(Records from a data collection)
=-=-=-=-=
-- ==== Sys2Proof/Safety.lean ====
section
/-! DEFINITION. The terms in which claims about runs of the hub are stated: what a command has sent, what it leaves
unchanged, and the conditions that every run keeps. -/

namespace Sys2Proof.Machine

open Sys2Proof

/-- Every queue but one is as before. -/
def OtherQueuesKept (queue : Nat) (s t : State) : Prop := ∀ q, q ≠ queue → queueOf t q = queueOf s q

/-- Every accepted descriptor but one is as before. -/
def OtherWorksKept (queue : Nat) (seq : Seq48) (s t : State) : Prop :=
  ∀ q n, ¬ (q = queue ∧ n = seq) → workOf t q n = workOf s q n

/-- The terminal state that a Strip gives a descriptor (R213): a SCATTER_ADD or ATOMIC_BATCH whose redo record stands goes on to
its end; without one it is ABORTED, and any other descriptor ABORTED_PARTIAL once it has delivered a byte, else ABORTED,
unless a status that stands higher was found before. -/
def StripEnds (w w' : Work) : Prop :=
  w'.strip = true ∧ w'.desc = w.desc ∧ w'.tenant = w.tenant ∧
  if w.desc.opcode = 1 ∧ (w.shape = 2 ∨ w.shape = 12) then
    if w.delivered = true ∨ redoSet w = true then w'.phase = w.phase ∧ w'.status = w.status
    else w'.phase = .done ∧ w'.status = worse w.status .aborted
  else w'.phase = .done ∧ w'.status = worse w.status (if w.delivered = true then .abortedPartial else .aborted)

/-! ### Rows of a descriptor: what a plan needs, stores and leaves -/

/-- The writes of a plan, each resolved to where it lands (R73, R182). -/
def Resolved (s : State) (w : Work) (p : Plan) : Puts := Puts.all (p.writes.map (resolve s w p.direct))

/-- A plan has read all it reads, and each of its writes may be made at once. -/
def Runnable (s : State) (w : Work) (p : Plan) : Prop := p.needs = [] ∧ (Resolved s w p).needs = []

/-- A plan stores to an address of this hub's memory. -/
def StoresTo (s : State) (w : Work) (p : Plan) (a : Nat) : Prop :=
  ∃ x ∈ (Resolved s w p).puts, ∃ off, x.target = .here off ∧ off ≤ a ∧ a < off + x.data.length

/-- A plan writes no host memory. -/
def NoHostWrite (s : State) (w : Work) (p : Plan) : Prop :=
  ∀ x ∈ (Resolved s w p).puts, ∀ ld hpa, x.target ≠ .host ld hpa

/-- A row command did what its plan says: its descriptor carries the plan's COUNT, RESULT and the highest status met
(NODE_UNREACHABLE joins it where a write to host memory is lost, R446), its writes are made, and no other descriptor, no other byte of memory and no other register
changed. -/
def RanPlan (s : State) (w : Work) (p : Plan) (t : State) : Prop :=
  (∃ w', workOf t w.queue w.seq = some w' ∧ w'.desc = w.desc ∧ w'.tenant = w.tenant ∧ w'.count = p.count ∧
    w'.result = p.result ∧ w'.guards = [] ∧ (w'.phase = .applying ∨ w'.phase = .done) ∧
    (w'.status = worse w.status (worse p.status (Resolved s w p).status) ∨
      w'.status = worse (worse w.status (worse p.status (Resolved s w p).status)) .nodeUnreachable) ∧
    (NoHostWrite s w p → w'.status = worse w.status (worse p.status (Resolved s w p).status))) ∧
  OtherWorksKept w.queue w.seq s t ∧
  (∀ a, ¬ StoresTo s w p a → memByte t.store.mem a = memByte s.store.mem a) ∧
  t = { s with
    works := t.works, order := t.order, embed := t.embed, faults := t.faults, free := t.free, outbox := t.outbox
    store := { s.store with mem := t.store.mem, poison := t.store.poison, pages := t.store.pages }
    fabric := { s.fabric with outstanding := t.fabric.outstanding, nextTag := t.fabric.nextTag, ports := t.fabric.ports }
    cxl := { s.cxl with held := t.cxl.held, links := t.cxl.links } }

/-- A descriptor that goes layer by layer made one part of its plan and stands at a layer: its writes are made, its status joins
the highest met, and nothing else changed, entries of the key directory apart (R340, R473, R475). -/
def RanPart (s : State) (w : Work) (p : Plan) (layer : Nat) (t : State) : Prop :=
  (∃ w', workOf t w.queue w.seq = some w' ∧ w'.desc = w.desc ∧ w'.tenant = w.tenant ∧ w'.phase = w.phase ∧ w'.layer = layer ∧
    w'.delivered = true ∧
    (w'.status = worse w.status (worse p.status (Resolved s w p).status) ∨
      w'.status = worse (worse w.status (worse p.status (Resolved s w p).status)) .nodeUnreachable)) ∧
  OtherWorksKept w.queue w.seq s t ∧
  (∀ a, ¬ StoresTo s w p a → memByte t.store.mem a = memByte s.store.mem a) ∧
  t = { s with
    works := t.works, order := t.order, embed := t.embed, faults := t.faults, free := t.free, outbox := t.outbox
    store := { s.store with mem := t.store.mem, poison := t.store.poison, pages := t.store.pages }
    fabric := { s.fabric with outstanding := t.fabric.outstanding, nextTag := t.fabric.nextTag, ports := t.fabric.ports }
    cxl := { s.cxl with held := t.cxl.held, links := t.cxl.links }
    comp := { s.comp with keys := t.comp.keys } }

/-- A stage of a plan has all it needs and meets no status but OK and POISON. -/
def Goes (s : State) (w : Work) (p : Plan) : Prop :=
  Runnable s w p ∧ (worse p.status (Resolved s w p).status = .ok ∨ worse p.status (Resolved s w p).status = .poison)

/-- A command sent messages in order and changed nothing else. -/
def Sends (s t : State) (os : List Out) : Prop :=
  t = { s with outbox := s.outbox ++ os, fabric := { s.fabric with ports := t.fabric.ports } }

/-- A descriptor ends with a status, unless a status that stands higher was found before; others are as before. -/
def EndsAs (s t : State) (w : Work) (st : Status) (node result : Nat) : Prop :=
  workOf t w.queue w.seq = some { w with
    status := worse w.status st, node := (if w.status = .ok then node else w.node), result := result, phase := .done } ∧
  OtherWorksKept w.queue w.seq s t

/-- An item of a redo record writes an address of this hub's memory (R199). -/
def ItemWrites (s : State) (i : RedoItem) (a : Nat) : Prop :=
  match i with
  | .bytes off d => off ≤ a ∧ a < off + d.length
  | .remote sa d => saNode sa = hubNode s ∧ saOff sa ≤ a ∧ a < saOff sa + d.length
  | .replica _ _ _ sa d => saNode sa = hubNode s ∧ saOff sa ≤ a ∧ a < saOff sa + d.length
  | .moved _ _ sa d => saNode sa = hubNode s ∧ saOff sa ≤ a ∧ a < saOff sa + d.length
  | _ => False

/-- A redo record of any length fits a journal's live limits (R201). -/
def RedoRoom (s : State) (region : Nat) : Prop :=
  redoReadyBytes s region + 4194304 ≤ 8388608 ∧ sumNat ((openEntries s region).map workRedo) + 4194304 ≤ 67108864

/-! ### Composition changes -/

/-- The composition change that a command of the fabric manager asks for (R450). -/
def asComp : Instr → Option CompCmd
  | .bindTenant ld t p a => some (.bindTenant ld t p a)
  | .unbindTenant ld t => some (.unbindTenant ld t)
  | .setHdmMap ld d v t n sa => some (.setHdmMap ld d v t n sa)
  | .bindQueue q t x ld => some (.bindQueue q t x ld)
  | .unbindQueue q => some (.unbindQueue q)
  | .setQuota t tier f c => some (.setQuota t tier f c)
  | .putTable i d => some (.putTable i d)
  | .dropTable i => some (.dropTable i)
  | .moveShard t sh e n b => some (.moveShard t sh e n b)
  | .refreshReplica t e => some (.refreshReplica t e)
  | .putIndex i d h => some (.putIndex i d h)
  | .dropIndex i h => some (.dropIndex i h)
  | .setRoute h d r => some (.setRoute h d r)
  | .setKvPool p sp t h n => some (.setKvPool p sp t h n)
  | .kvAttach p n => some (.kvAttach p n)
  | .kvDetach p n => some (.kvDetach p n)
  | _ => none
=-=-=-=-=
_What to produce_. Each entry above should be retyped exactly, with nothing missed.

_Answer to this task_.
-- ==== Sys2Proof/Safety.lean ====
section
/-! DEFINITION. The terms in which claims about runs of the hub are stated: what a command has sent, what it leaves
unchanged, and the conditions that every run keeps. -/

namespace Sys2Proof.Machine

open Sys2Proof

/-- Every queue but one is as before. -/
def OtherQueuesKept (queue : Nat) (s t : State) : Prop := ∀ q, q ≠ queue → queueOf t q = queueOf s q

/-- Every accepted descriptor but one is as before. -/
def OtherWorksKept (queue : Nat) (seq : Seq48) (s t : State) : Prop :=
  ∀ q n, ¬ (q = queue ∧ n = seq) → workOf t q n = workOf s q n

/-- The terminal state that a Strip gives a descriptor (R213): a SCATTER_ADD or ATOMIC_BATCH whose redo record stands goes on to
its end; without one it is ABORTED, and any other descriptor ABORTED_PARTIAL once it has delivered a byte, else ABORTED,
unless a status that stands higher was found before. -/
def StripEnds (w w' : Work) : Prop :=
  w'.strip = true ∧ w'.desc = w.desc ∧ w'.tenant = w.tenant ∧
  if w.desc.opcode = 1 ∧ (w.shape = 2 ∨ w.shape = 12) then
    if w.delivered = true ∨ redoSet w = true then w'.phase = w.phase ∧ w'.status = w.status
    else w'.phase = .done ∧ w'.status = worse w.status .aborted
  else w'.phase = .done ∧ w'.status = worse w.status (if w.delivered = true then .abortedPartial else .aborted)

/-! ### Rows of a descriptor: what a plan needs, stores and leaves -/

/-- The writes of a plan, each resolved to where it lands (R73, R182). -/
def Resolved (s : State) (w : Work) (p : Plan) : Puts := Puts.all (p.writes.map (resolve s w p.direct))

/-- A plan has read all it reads, and each of its writes may be made at once. -/
def Runnable (s : State) (w : Work) (p : Plan) : Prop := p.needs = [] ∧ (Resolved s w p).needs = []

/-- A plan stores to an address of this hub's memory. -/
def StoresTo (s : State) (w : Work) (p : Plan) (a : Nat) : Prop :=
  ∃ x ∈ (Resolved s w p).puts, ∃ off, x.target = .here off ∧ off ≤ a ∧ a < off + x.data.length

/-- A plan writes no host memory. -/
def NoHostWrite (s : State) (w : Work) (p : Plan) : Prop :=
  ∀ x ∈ (Resolved s w p).puts, ∀ ld hpa, x.target ≠ .host ld hpa

/-- A row command did what its plan says: its descriptor carries the plan's COUNT, RESULT and the highest status met
(NODE_UNREACHABLE joins it where a write to host memory is lost, R446), its writes are made, and no other descriptor, no other byte of memory and no other register
changed. -/
def RanPlan (s : State) (w : Work) (p : Plan) (t : State) : Prop :=
  (∃ w', workOf t w.queue w.seq = some w' ∧ w'.desc = w.desc ∧ w'.tenant = w.tenant ∧ w'.count = p.count ∧
    w'.result = p.result ∧ w'.guards = [] ∧ (w'.phase = .applying ∨ w'.phase = .done) ∧
    (w'.status = worse w.status (worse p.status (Resolved s w p).status) ∨
      w'.status = worse (worse w.status (worse p.status (Resolved s w p).status)) .nodeUnreachable) ∧
    (NoHostWrite s w p → w'.status = worse w.status (worse p.status (Resolved s w p).status))) ∧
  OtherWorksKept w.queue w.seq s t ∧
  (∀ a, ¬ StoresTo s w p a → memByte t.store.mem a = memByte s.store.mem a) ∧
  t = { s with
    works := t.works, order := t.order, embed := t.embed, faults := t.faults, free := t.free, outbox := t.outbox
    store := { s.store with mem := t.store.mem, poison := t.store.poison, pages := t.store.pages }
    fabric := { s.fabric with outstanding := t.fabric.outstanding, nextTag := t.fabric.nextTag, ports := t.fabric.ports }
    cxl := { s.cxl with held := t.cxl.held, links := t.cxl.links } }

/-- A descriptor that goes layer by layer made one part of its plan and stands at a layer: its writes are made, its status joins
the highest met, and nothing else changed, entries of the key directory apart (R340, R473, R475). -/
def RanPart (s : State) (w : Work) (p : Plan) (layer : Nat) (t : State) : Prop :=
  (∃ w', workOf t w.queue w.seq = some w' ∧ w'.desc = w.desc ∧ w'.tenant = w.tenant ∧ w'.phase = w.phase ∧ w'.layer = layer ∧
    w'.delivered = true ∧
    (w'.status = worse w.status (worse p.status (Resolved s w p).status) ∨
      w'.status = worse (worse w.status (worse p.status (Resolved s w p).status)) .nodeUnreachable)) ∧
  OtherWorksKept w.queue w.seq s t ∧
  (∀ a, ¬ StoresTo s w p a → memByte t.store.mem a = memByte s.store.mem a) ∧
  t = { s with
    works := t.works, order := t.order, embed := t.embed, faults := t.faults, free := t.free, outbox := t.outbox
    store := { s.store with mem := t.store.mem, poison := t.store.poison, pages := t.store.pages }
    fabric := { s.fabric with outstanding := t.fabric.outstanding, nextTag := t.fabric.nextTag, ports := t.fabric.ports }
    cxl := { s.cxl with held := t.cxl.held, links := t.cxl.links }
    comp := { s.comp with keys := t.comp.keys } }

/-- A stage of a plan has all it needs and meets no status but OK and POISON. -/
def Goes (s : State) (w : Work) (p : Plan) : Prop :=
  Runnable s w p ∧ (worse p.status (Resolved s w p).status = .ok ∨ worse p.status (Resolved s w p).status = .poison)

/-- A command sent messages in order and changed nothing else. -/
def Sends (s t : State) (os : List Out) : Prop :=
  t = { s with outbox := s.outbox ++ os, fabric := { s.fabric with ports := t.fabric.ports } }

/-- A descriptor ends with a status, unless a status that stands higher was found before; others are as before. -/
def EndsAs (s t : State) (w : Work) (st : Status) (node result : Nat) : Prop :=
  workOf t w.queue w.seq = some { w with
    status := worse w.status st, node := (if w.status = .ok then node else w.node), result := result, phase := .done } ∧
  OtherWorksKept w.queue w.seq s t

/-- An item of a redo record writes an address of this hub's memory (R199). -/
def ItemWrites (s : State) (i : RedoItem) (a : Nat) : Prop :=
  match i with
  | .bytes off d => off ≤ a ∧ a < off + d.length
  | .remote sa d => saNode sa = hubNode s ∧ saOff sa ≤ a ∧ a < saOff sa + d.length
  | .replica _ _ _ sa d => saNode sa = hubNode s ∧ saOff sa ≤ a ∧ a < saOff sa + d.length
  | .moved _ _ sa d => saNode sa = hubNode s ∧ saOff sa ≤ a ∧ a < saOff sa + d.length
  | _ => False

/-- A redo record of any length fits a journal's live limits (R201). -/
def RedoRoom (s : State) (region : Nat) : Prop :=
  redoReadyBytes s region + 4194304 ≤ 8388608 ∧ sumNat ((openEntries s region).map workRedo) + 4194304 ≤ 67108864

/-! ### Composition changes -/

/-- The composition change that a command of the fabric manager asks for (R450). -/
def asComp : Instr → Option CompCmd
  | .bindTenant ld t p a => some (.bindTenant ld t p a)
  | .unbindTenant ld t => some (.unbindTenant ld t)
  | .setHdmMap ld d v t n sa => some (.setHdmMap ld d v t n sa)
  | .bindQueue q t x ld => some (.bindQueue q t x ld)
  | .unbindQueue q => some (.unbindQueue q)
  | .setQuota t tier f c => some (.setQuota t tier f c)
  | .putTable i d => some (.putTable i d)
  | .dropTable i => some (.dropTable i)
  | .moveShard t sh e n b => some (.moveShard t sh e n b)
  | .refreshReplica t e => some (.refreshReplica t e)
  | .putIndex i d h => some (.putIndex i d h)
  | .dropIndex i h => some (.dropIndex i h)
  | .setRoute h d r => some (.setRoute h d r)
  | .setKvPool p sp t h n => some (.setKvPool p sp t h n)
  | .kvAttach p n => some (.kvAttach p n)
  | .kvDetach p n => some (.kvDetach p n)
  | _ => none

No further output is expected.